Ники промолчал, поскольку всё, о чём говорила Аликс, было ему хорошо известно, но он не мог найти пока в себе сил, чтобы вызвать виновных и крепко стукнуть кулаком по столу. В нём ещё крепки были романовские семейные узы, и он был склонен скорее идеализировать и прощать своих родственников, чем строго судить их и наказывать.

– Даже твой любимый братец Миша, – подпустила Аликс немного женского яда, – и тот вместо дивизии, которую он получил под командование, сидит у тебя в Могилёве или приезжает «отдыхать» в Петроград, под крылышко своей несносной Брасовой…

– Ты права, Солнышко, я думал уже об этом и хочу занять его тем, что дам ему вместо дивизии кавалерийский корпус Хана Нахичеванского… А держу я его в Ставке подолгу для того, чтобы он меньше времени имел на общение со своей женой-интриганкой, которая очень сильно влияет на него… – согласился Ники.

Завтрак был окончен. Не прекращая разговора, Николай и Александра перешли на свои любимые места: она – на кушетку, где привыкла рукодельничать или читать полулёжа, он – в глубокое кресло рядом с нею.

– Мой любимый, ты согласился, чтобы я была твоей «памятной запиской»… – лукаво посмотрела Аликс на супруга. – Так вот, позволь тебе напомнить об идее, о которой я давно тебе писала… О том, что ты мог бы посылать своих свитских осмотреть возможно большее число заводов и фабрик, работающих на войну, и приказать им представлять тебе доклады… Ты согласился, что это была хорошая мысль, так как все почувствовали бы присутствие твоего глаза повсюду, а это поощрило бы людей к хорошей работе… Дружок, ты хотел тогда же составить список свободных свитских, только без немецких фамилий, и писал, что можешь послать Шереметева, Комарова, Вяземского, Силаева, а в более спокойные и безопасные места – Митю Дена, да хоть бы и Николая Михайловича или Кирилла – великих князей, у которых нет прямых дел на фронте…

– Да, Солнышко, – без энтузиазма ответил Николай, – я уже составил такой список и кое-кого посылал с инспекциями, но массового характера это пока не получило…
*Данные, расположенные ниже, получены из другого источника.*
-- ==== Sys2Proof/Laws/Dispatch.lean ====
section
/-! SUPPORT. What every command can do, said once: it answers a next state, its effect on the device does not depend on the queue, and
the queue is as before. One lemma per constructor, and the lemma over all of them, which later proofs cite instead of splitting exec. -/

namespace Sys2Proof.Machine

theorem exec_regWrite_run (m off : Nat) (v : Word) : ∃ g : Dev → Dev, ∀ s, exec (.regWrite m off v) s = s.run g :=
  ⟨_, fun s => by show execRegWrite m off v s = _; unfold execRegWrite; rfl⟩

theorem exec_reg64LowWordRead_run (off : Nat) : ∃ g : Dev → Dev, ∀ s, exec (.reg64LowWordRead off) s = s.run g :=
  ⟨_, fun s => by show execReg64LowWordRead off s = _; unfold execReg64LowWordRead; rfl⟩

theorem exec_reg64LowWordWrite_run (off : Nat) (v : Word) : ∃ g : Dev → Dev, ∀ s, exec (.reg64LowWordWrite off v) s = s.run g :=
  ⟨_, fun s => by show execReg64LowWordWrite off v s = _; unfold execReg64LowWordWrite; rfl⟩

theorem exec_rcFieldRead_run (off : Nat) : ∃ g : Dev → Dev, ∀ s, exec (.rcFieldRead off) s = s.run g :=
  ⟨_, fun s => by show execRcFieldRead off s = _; unfold execRcFieldRead; rfl⟩

theorem exec_shedRaise_run (p : Pressure) : ∃ g : Dev → Dev, ∀ s, exec (.shedRaise p) s = s.run g :=
  ⟨_, fun s => by show execShedRaise p s = _; unfold execShedRaise; rfl⟩

theorem exec_shedRaiseIntervalExpiry_run : ∃ g : Dev → Dev, ∀ s, exec (.shedRaiseIntervalExpiry) s = s.run g :=
  ⟨_, fun s => by show execShedRaiseIntervalExpiry s = _; unfold execShedRaiseIntervalExpiry; rfl⟩

theorem exec_shedLowerExpiry_run : ∃ g : Dev → Dev, ∀ s, exec (.shedLowerExpiry) s = s.run g :=
  ⟨_, fun s => by show execShedLowerExpiry s = _; unfold execShedLowerExpiry; rfl⟩

theorem exec_engineBacklogDeadline_run : ∃ g : Dev → Dev, ∀ s, exec (.engineBacklogDeadline) s = s.run g :=
  ⟨_, fun s => by show execEngineBacklogDeadline s = _; unfold execEngineBacklogDeadline; rfl⟩

theorem exec_skeinPressureWindow_run : ∃ g : Dev → Dev, ∀ s, exec (.skeinPressureWindow) s = s.run g :=
  ⟨_, fun s => by show execSkeinPressureWindow s = _; unfold execSkeinPressureWindow; rfl⟩

theorem exec_serviceModeRequest_run (v : Word) : ∃ g : Dev → Dev, ∀ s, exec (.serviceModeRequest v) s = s.run g :=
  ⟨_, fun s => by show execServiceModeRequest v s = _; unfold execServiceModeRequest; rfl⟩

theorem exec_bindoffStart_run : ∃ g : Dev → Dev, ∀ s, exec (.bindoffStart) s = s.run g :=
  ⟨_, fun s => by show execBindoffStart s = _; unfold execBindoffStart; rfl⟩

theorem exec_bindoffComplete_run : ∃ g : Dev → Dev, ∀ s, exec (.bindoffComplete) s = s.run g :=
  ⟨_, fun s => by show execBindoffComplete s = _; unfold execBindoffComplete; rfl⟩

theorem exec_glbIntWrite_run (en : Bool) (v : Word) : ∃ g : Dev → Dev, ∀ s, exec (.glbIntWrite en v) s = s.run g :=
  ⟨_, fun s => by show execGlbIntWrite en v s = _; unfold execGlbIntWrite; rfl⟩

theorem exec_gaugeSample_run (a : Fin 4) (smp : EncSample) : ∃ g : Dev → Dev, ∀ s, exec (.gaugeSample a smp) s = s.run g :=
  ⟨_, fun s => by show execGaugeSample a smp s = _; unfold execGaugeSample; rfl⟩

theorem exec_ampLowDetect_run (a : Fin 4) : ∃ g : Dev → Dev, ∀ s, exec (.ampLowDetect a) s = s.run g :=
  ⟨_, fun s => by show execAmpLowDetect a s = _; unfold execAmpLowDetect; rfl⟩

theorem exec_corrEstimate_run (a : Fin 4) : ∃ g : Dev → Dev, ∀ s, exec (.corrEstimate a) s = s.run g :=
  ⟨_, fun s => by show execCorrEstimate a s = _; unfold execCorrEstimate; rfl⟩

theorem exec_corrLoad_run (a : Fin 4) : ∃ g : Dev → Dev, ∀ s, exec (.corrLoad a) s = s.run g :=
  ⟨_, fun s => by show execCorrLoad a s = _; unfold execCorrLoad; rfl⟩

theorem exec_scaleApply_run (a : Fin 4) : ∃ g : Dev → Dev, ∀ s, exec (.scaleApply a) s = s.run g :=
  ⟨_, fun s => by show execScaleApply a s = _; unfold execScaleApply; rfl⟩

theorem exec_gaugeAxisZero_run (a : Fin 4) : ∃ g : Dev → Dev, ∀ s, exec (.gaugeAxisZero a) s = s.run g :=
  ⟨_, fun s => by show execGaugeAxisZero a s = _; unfold execGaugeAxisZero; rfl⟩

theorem exec_gaugeZero_run (a : Fin 4) : ∃ g : Dev → Dev, ∀ s, exec (.gaugeZero a) s = s.run g :=
  ⟨_, fun s => by show execGaugeZero a s = _; unfold execGaugeZero; rfl⟩

theorem exec_snapTake_run : ∃ g : Dev → Dev, ∀ s, exec (.snapTake) s = s.run g :=
  ⟨_, fun s => by show execSnapTake s = _; unfold execSnapTake; rfl⟩

theorem exec_gaugeSnap_run : ∃ g : Dev → Dev, ∀ s, exec (.gaugeSnap) s = s.run g :=
  ⟨_, fun s => by show execGaugeSnap s = _; unfold execGaugeSnap; rfl⟩

theorem exec_gaugeWpLowRead_run (a : Fin 4) : ∃ g : Dev → Dev, ∀ s, exec (.gaugeWpLowRead a) s = s.run g :=
  ⟨_, fun s => by show execGaugeWpLowRead a s = _; unfold execGaugeWpLowRead; rfl⟩

theorem exec_refCfgWrite_run (a : Fin 4) (v : Word) : ∃ g : Dev → Dev, ∀ s, exec (.refCfgWrite a v) s = s.run g :=
  ⟨_, fun s => by show execRefCfgWrite a v s = _; unfold execRefCfgWrite; rfl⟩

theorem exec_positionRecord_run (a : Fin 4) : ∃ g : Dev → Dev, ∀ s, exec (.positionRecord a) s = s.run g :=
  ⟨_, fun s => by show execPositionRecord a s = _; unfold execPositionRecord; rfl⟩

theorem exec_axisEnable_run (a : Fin 4) (v : Word) : ∃ g : Dev → Dev, ∀ s, exec (.axisEnable a v) s = s.run g :=
  ⟨_, fun s => by show execAxisEnable a v s = _; unfold execAxisEnable; rfl⟩

theorem exec_axisDisable_run (a : Fin 4) (v : Word) : ∃ g : Dev → Dev, ∀ s, exec (.axisDisable a v) s = s.run g :=
  ⟨_, fun s => by show execAxisDisable a v s = _; unfold execAxisDisable; rfl⟩

theorem exec_settleEnd_run (a : Fin 4) (smp : EncSample) : ∃ g : Dev → Dev, ∀ s, exec (.settleEnd a smp) s = s.run g :=
  ⟨_, fun s => by show execSettleEnd a smp s = _; unfold execSettleEnd; rfl⟩

theorem exec_watchCountEdge_run (a : Fin 4) (forward illegal : Bool) : ∃ g : Dev → Dev, ∀ s, exec (.watchCountEdge a forward illegal) s = s.run g :=
  ⟨_, fun s => by show execWatchCountEdge a forward illegal s = _; unfold execWatchCountEdge; rfl⟩

theorem exec_convCheckStep_run (devLow devHigh : Int) : ∃ g : Dev → Dev, ∀ s, exec (.convCheckStep devLow devHigh) s = s.run g :=
  ⟨_, fun s => by show execConvCheckStep devLow devHigh s = _; unfold execConvCheckStep; rfl⟩

theorem exec_convCheckCfgWrite_run (v : Word) : ∃ g : Dev → Dev, ∀ s, exec (.convCheckCfgWrite v) s = s.run g :=
  ⟨_, fun s => by show execConvCheckCfgWrite v s = _; unfold execConvCheckCfgWrite; rfl⟩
– Очень жаль, мой любимый, – печально сказала Аликс. Она уже по тону Ники поняла, что он не выполнил её совета. – Таким образом ты мог бы хорошо проконтролировать, где расходится слово с делом гучковских военно-промышленных комитетов, и призвать их к порядку!.. И ещё одно из твоей седой и старой «памятной записки»… – кокетливо поправила Аликс свою причёску. – Я ещё в октябре говорила с министром Хвостовым, а потом писала тебе, что в Петрограде ощущается недостаток муки, сахара, масла, тогда как целые вагоны и эшелоны с этими продуктами застряли в Сибири… Министр внутренних дел заявил, что всё это дело министра путей сообщения Рухлова, который должен велеть пропускать вагоны… Но вместо всех необходимых продуктов приходят вагоны с цветами и фруктами – это же просто позор! Старик Рухлов слишком дряхл. Не пошлёшь ли ты кого-нибудь для ревизии туда, где стоят вагоны с продуктами и гниют товары?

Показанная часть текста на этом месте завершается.